Chagnaadorjiin Ganzorig

Personal information
- Nationality: Mongolia
- Born: 24 April 1982 (age 44) Bulgan sum, Arkhangai aimag, Mongolia
- Height: 1.82 m (5 ft 11+1⁄2 in)
- Weight: 84 kg (185 lb)

Sport
- Sport: Wrestling
- Event: Freestyle
- Club: Khuch Wrestling Club
- Coached by: Zeveg Duvchin

Medal record
Men's freestyle wrestling
Representing Mongolia
Asian Championships
| Gold medal – first place | 2006 Almaty | 84 kg |
| Silver medal – second place | 2007 Bishkek | 84 kg |
| Silver medal – second place | 2008 Jeju City | 84 kg |

= Chagnaadorjiin Ganzorig =

Mongolian freestyle wrestler

Chagnaadorjiin Ganzorig (Чагнаадоржийн Ганзориг; born April 24, 1982, in Bulgan sum, Arkhangai aimag) is an amateur Mongolian freestyle wrestler, who played for the men's light heavyweight category. Between 2006 and 2008, Ganzorig had won a total of three medals (one gold and two silver) for the 84 kg class at the Asian Wrestling Championships.

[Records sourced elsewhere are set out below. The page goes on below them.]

-- ==== Sys2Proof/Machine/Records.lean ====
section
/-! DEFINITION. Command streams and the records of tenants (R352 to R362, R392, R393). -/

namespace Sys2Proof.Machine

/-! ### Records (R354, R356) -/

/-- A record's bytes as one number. -/
def recVal (r : Rec) : Nat := packLanes 64 (r.words.map (·.toNat))
/-- n bytes of a record from byte lo. -/
def recNum (r : Rec) (lo n : Nat) : Nat := bits (recVal r) (8 * lo) (8 * n)
/-- Whether n bytes of a record from byte lo are zero. -/
def recZero (r : Rec) (lo n : Nat) : Bool := decide (recNum r lo n = 0)
/-- TAG of a record (R354). -/
def recTag (r : Rec) : Nat := recNum r 4 4
/-- LEN of a record (R354). -/
def recLen (r : Rec) : Nat := recNum r 1 1

/-- What becomes of a record: it faults its stream, it is taken, it is held at RIX in STATE 2, or it waits to be taken. -/
inductive RecEnd where
  | fault (code : Nat)
  | done (d : Dev)
  | hold (d : Dev)
  | retry (d : Dev)
  deriving DecidableEq, Repr

/-- Whether a MEM record has been taken and its status is still to be written (R374). -/
def memDue (d : Dev) : Bool := d.mmu.flips.isSome || d.mmu.scrubs.any fun s => s.stat.isSome

/-- Whether a REGISTER, GDEF, MEM or TSET of any stream awaits its status: one that has been taken, or one at RIX that has been begun
(R396). -/
def statusPending (d : Dev) : Bool := memDue d || d.streams.any fun e => e.2.due && decide (e.2.state = 1)

/-- RIX goes past a record (R353). -/
def takePast (ten m len : Nat) (d : Dev) : Dev :=
  putRix ten m (d.modStream ten m fun s => { s with rix := s.rix + 64 * len, due := false })

/-- A record of an active stream is taken by its rules (R353, R356); a scheduling pass follows (R363). -/
def runRecord (s : State) (f : Nat → Nat → Rec → Dev → RecEnd) : Out := runLeader s fun t d =>
  match t with
  | .record ten m r =>
    if (d.stream ten m).state ≠ 1 then none
    else match f ten m r d with
      | .fault c => some (streamFault ten m c (recTag r) d)
      | .done d => some (pass (takePast ten m (recLen r) d))
      | .hold d => some (putState ten m (d.modStream ten m fun s => { s with state := 2 }))
      | .retry d => some (if [3, 4, 0x20, 0x22].contains (recNum r 0 1) then d.modStream ten m fun s => { s with due := true } else d)
  | _ => none

/-- Whether a tenant's address is one that a record may name: aligned, translated, and not denied for a read or a write (R356). -/
def addrOk (d : Dev) (ten va align : Nat) (wr : Bool) : Bool :=
  let w := translate d 0 ten va
  decide (va % align = 0) && decide (va < 2 ^ 56) && decide (w ≠ .miss) && (if wr then w.writes else w.reads)

/-- A record with the addresses that it names, each with its alignment and whether it is written: one that is misaligned or denied
faults the stream, and the record waits while one is not translated (R356). -/
def withAddrs (d : Dev) (ten : Nat) (l : List (Nat × Nat × Bool)) (k : RecEnd) : RecEnd :=
  if l.all fun a => addrOk d ten a.1 a.2.1 a.2.2 then k
  else if l.any fun a => !addrOk d ten a.1 a.2.1 a.2.2 && decide (translate d 0 ten a.1 = .miss) && decide (a.1 % a.2.1 = 0) then .retry d
  else .fault 5

/-! ### WIX (R353) -/

/-- BASE and SIZE of a control block as R352 wants them. -/
def blockOk (base size : Nat) : Bool :=
  decide (12 ≤ size) && decide (size ≤ 24) && decide (0x1000 ≤ base) && decide (base % 2 ^ size = 0) && decide (base + 2 ^ size ≤ 2 ^ 28)

/-- Whether a stream exists: its tenant is active, or it is the admin stream. -/
def streamOn (d : Dev) (ten m : Nat) : Bool :=
  (decide (ten < 16) && decide (m < 8) && (d.tenant ten).active) || (decide (ten = 16) && decide (m = 0))

/-- STREAM_RESET (R353): the oldest write of WIX that the Gaffer has not looked at has RST set. -/
def execStreamReset (s : State) : Out := runLeader s fun t d =>
  match t with
  | .agent ten m =>
    match (d.stream ten m).news with
    | [] => none
    | w :: l =>
      if !bit w 63 || !streamOn d ten m then none
      else
        let b := blockLoc d ten m
        let base := gget d (b + 16) 8
        let size := gget d (b + 24) 1
        let d := d.modStream ten m fun s =>
          { s with base := base, size := size, rix := w % 2 ^ 63, wix := w % 2 ^ 63, fcode := 0, state := if blockOk base size then 1 else 0,
                   wait := none, patch := none, news := l, due := false }
        some (putBlock ten m 0 d)
  | _ => none

/-- WIX_WRITE (R353, R356): records are exposed up to the new index. -/
def execWixWrite (s : State) : Out := runLeader s fun t d =>
  match t with
  | .agent ten m =>
    let x := d.stream ten m
    match x.news with
    | [] => none
    | w :: l =>
      if bit w 63 || !streamOn d ten m then none
      else
        let d := d.modStream ten m fun s => { s with news := l }
        if x.state ≠ 1 && x.state ≠ 2 then some d
        else if w < x.wix || x.rix + 2 ^ x.size < w then some (streamFault ten m 3 0 d)
        else some (d.modStream ten m fun s => { s with wix := w })
  | _ => none

/-- PAD (R354). -/
def execPadRec (s : State) : Out := runRecord s fun _ _ _ d => .done d

/-! ### LAUNCH (R357) -/

/-- The code security counter (R316, R419). -/
def codeCounter (d : Dev) : Nat := d.fleet.secc.foldl max 0

/-- Whether the key of an object has been revoked (R420). -/
def keyRevoked (d : Dev) (key : Bytes) : Bool := d.fleet.keys.toList.any fun k => k.revoked && decide (k.digest = some key)

/-- The first status of R357's table that applies to a launch: 0 when it can run. `secc` is the fuse counter when its record was taken. -/
def launchStatus (d : Dev) (secc ten key prio : Nat) (diag : Bool) : Nat :=
  match d.objs.find? key with
  | none => 0x14
  | some o =>
    let t := d.tenant ten
    if t.pcap < prio then 0x13
    else if diag && !t.diagOk then 0x15
    else if (o.maps.any (·.ctr)) && !t.ctrOk then 0x12
    else if keyRevoked d o.keyid then 0x19
    else if o.svn < secc then 0x03
    else if neverFits d ten o o.maps then 0x10
    else 0

/-- A launch comes into being: a candidate, or one that ends at once (R357, R361). -/
def newLaunch (secc : Nat) (x : Launch) (d : Dev) : Nat × Dev :=
  let st := launchStatus d secc x.ten x.obj x.prio x.diag
  let (cov, parm) := match d.objs.find? x.obj with
    | some o => (o.cov, if x.parm = 0 then o.defparm else x.parm)
    | none => (0, x.parm)
  let l := d.nextLaunch
  let x := { x with cov := cov, parm := parm, status := st, st := if st = 0 then .waiting else .draining }
  (l, { d with nextLaunch := l + 1, launches := d.launches.put l x })

/-- LAUNCH (R357): it is taken whatever its content (log 43). -/
def execLaunch (s : State) : Out := runRecord s fun ten m r d =>
  let lfl := recNum r 13 1
  let (n, d) := nextItem ten m d
  let (time, d) := now d
  let (l, d) := newLaunch (codeCounter d)
    { ten := ten, strm := m, seq := n, tag := recTag r, obj := ten * 4096 + min (recNum r 8 4) 4096 % 4096, prio := recNum r 12 1, diag := bit lfl 0,
      notify := bit lfl 1, parm := recNum r 16 8, stat := recNum r 24 8, age := time } d
  .done (if (d.launch? l).any fun x => decide (x.st = .draining) then tryEnd l d else d)

/-! ### WAIT (R358) -/

/-- WAIT (R358): the stream holds at the record in STATE 2. -/
def execWaitRec (s : State) : Out := runRecord s fun ten m r d =>
  let kind := recNum r 24 1
  if 1 < kind || !recZero r 25 39 then .fault 4
  else withAddrs d ten [(recNum r 8 8, 8, false)]
    (.hold (d.modStream ten m fun s => { s with wait := some (recNum r 8 8, recNum r 16 8, kind) }))

/-- The word that a WAIT reads now, as a load would (R117, R131): a peer's is free, one that is denied or refused by now reads zero;
none while its data is outstanding. -/
def waitWord (d : Dev) (ten va : Nat) : Option (Nat × Dev) :=
  match translate d 0 ten va with
  | .here loc true _ => (readNow d loc 8).map fun x => (x, touch d loc)
  | .peer dev _ _ true _ => some (traffic dev d).draw
  | .absent .. => none
  | .miss => none
  | _ => some (0, d)

/-- WAIT_SATISFIED (R358): the word meets the condition and the record is taken; a word that is not here is requested. -/
def execWaitSatisfied (s : State) : Out := runLeader s fun t d =>
  match t with
  | .agent ten m =>
    match (d.stream ten m).wait with
    | none => none
    | some (va, v, kind) =>
      match translate d 0 ten va with
      | .absent .. => some (requestPage d ten va false)
      | _ =>
        match waitWord d ten va with
        | none => none
        | some (x, d) =>
          if (if kind = 0 then decide (v ≤ x) else decide (x ≠ v)) then
            some (pass (takePast ten m 1 (putState ten m (d.modStream ten m fun s => { s with wait := none, state := 1 }))))
          else some d
  | _ => none

/-! ### Graphs (R360, R361) -/

/-- Key of a tenant's graph. -/
def graphKey (ten g : Nat) : Nat := ten * 256 + g

/-- Whether pages of a tenant are here: one that is not is requested, for a write where one follows. -/
def pagesHere (ten : Nat) (ps : List Nat) (d : Dev) (wr : Bool := false) : Except Dev Unit :=
  match ps with
  | [] => .ok ()
  | p :: ps =>
    match translate d 0 ten p with
    | .absent _ _ _ => .error (requestPage d ten p wr)
    | .miss => .error d
    | _ => pagesHere ten ps d wr

/-- Bytes that the Gaffer copies from a tenant's range: they wait while a page is not here. -/
def copyIn (ten va n : Nat) (d : Dev) : Except Dev (Bytes × Dev) :=
  match pagesHere ten (pagesOf va n) d with
  | .error d => .error d
  | .ok _ => .ok (tgetBytes ten (n / 4096 + 2) va n d)

/-- Whether every page of a range may be read, as far as it is translated. -/
def readable (d : Dev) (ten va n : Nat) : Bool := (pagesOf va n).all fun p => (translate d 0 ten p).reads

Ganzorig represented Mongolia at the 2008 Summer Olympics in Beijing, where he competed for the men's 84 kg class. He lost the qualifying round match to Azerbaijan's Novruz Temrezov, with a three-set technical score (0–3, 1–0, 0–3), and a classification point score of 1–3.